WORK ITEM →
Search the data for "indices" and copy every matching line.
(Beginning of DATASET ENTRIES)
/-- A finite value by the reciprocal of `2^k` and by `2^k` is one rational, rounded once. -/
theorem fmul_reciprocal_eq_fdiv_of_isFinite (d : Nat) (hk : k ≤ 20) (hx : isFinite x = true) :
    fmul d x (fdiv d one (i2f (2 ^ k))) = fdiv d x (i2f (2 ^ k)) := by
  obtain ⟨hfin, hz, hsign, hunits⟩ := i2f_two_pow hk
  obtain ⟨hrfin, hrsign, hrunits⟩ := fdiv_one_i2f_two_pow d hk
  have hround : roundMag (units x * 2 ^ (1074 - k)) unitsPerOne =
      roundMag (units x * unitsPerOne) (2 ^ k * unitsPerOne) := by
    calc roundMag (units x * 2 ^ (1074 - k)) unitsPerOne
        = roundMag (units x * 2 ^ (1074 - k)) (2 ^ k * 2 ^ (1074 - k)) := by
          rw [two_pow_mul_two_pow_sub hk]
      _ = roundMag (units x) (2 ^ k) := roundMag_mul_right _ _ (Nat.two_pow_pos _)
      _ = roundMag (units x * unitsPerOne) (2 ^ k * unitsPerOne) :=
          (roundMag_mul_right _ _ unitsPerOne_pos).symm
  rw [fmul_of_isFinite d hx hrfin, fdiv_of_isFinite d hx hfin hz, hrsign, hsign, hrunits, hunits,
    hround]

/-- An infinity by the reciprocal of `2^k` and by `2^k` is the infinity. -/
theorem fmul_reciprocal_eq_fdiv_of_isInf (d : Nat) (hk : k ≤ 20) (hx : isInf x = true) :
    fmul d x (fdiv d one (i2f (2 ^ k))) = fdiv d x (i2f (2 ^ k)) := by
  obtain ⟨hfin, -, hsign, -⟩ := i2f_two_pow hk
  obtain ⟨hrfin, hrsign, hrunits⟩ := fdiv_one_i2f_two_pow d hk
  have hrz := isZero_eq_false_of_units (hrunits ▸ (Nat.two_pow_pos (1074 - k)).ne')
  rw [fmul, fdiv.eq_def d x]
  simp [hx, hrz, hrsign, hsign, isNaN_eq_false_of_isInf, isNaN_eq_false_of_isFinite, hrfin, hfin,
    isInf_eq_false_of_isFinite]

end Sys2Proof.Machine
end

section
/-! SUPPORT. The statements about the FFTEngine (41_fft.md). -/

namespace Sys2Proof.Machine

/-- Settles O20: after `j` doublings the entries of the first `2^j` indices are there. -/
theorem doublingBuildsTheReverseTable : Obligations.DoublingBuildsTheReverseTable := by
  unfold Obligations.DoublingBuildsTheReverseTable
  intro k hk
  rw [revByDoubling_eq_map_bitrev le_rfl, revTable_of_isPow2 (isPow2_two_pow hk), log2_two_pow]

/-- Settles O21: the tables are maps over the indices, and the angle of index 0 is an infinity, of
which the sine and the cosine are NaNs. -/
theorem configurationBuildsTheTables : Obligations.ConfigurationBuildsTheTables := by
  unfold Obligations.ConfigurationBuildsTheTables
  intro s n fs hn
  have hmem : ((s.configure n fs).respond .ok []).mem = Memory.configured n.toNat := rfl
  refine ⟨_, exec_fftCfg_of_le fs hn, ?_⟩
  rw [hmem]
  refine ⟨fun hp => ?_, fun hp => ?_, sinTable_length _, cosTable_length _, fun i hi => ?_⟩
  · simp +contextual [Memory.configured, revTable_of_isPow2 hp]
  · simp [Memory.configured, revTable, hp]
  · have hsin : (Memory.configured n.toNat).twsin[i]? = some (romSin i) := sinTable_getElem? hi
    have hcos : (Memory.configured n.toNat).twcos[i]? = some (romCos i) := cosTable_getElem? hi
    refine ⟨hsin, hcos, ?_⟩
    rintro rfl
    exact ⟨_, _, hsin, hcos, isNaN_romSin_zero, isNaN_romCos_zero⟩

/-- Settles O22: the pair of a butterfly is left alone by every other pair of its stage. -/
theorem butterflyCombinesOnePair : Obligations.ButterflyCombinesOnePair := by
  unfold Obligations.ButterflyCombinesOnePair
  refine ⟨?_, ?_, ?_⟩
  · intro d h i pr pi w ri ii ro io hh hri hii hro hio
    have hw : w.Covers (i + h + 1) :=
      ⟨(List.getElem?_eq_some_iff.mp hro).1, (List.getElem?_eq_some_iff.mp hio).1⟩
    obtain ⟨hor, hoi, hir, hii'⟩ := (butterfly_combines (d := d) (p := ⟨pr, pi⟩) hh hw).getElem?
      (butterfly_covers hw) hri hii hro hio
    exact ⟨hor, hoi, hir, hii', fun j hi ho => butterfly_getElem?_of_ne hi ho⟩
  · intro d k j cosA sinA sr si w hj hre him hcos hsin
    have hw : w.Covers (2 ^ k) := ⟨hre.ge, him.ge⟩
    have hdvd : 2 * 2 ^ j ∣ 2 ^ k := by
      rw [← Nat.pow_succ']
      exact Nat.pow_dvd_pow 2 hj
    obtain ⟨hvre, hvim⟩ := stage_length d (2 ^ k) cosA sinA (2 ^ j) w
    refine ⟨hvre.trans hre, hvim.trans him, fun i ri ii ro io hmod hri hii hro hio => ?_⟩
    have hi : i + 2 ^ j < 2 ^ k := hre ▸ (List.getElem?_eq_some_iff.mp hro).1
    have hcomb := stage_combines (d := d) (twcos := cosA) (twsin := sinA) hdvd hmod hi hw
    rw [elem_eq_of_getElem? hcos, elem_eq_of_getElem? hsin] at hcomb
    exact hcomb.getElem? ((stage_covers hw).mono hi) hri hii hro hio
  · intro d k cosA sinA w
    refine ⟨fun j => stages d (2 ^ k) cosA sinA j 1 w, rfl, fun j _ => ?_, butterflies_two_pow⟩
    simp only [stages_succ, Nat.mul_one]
(End of DATASET ENTRIES)
TASK SOLUTION →
/-- Settles O20: after `j` doublings the entries of the first `2^j` indices are there. -/
/-- Settles O21: the tables are maps over the indices, and the angle of index 0 is an infinity, of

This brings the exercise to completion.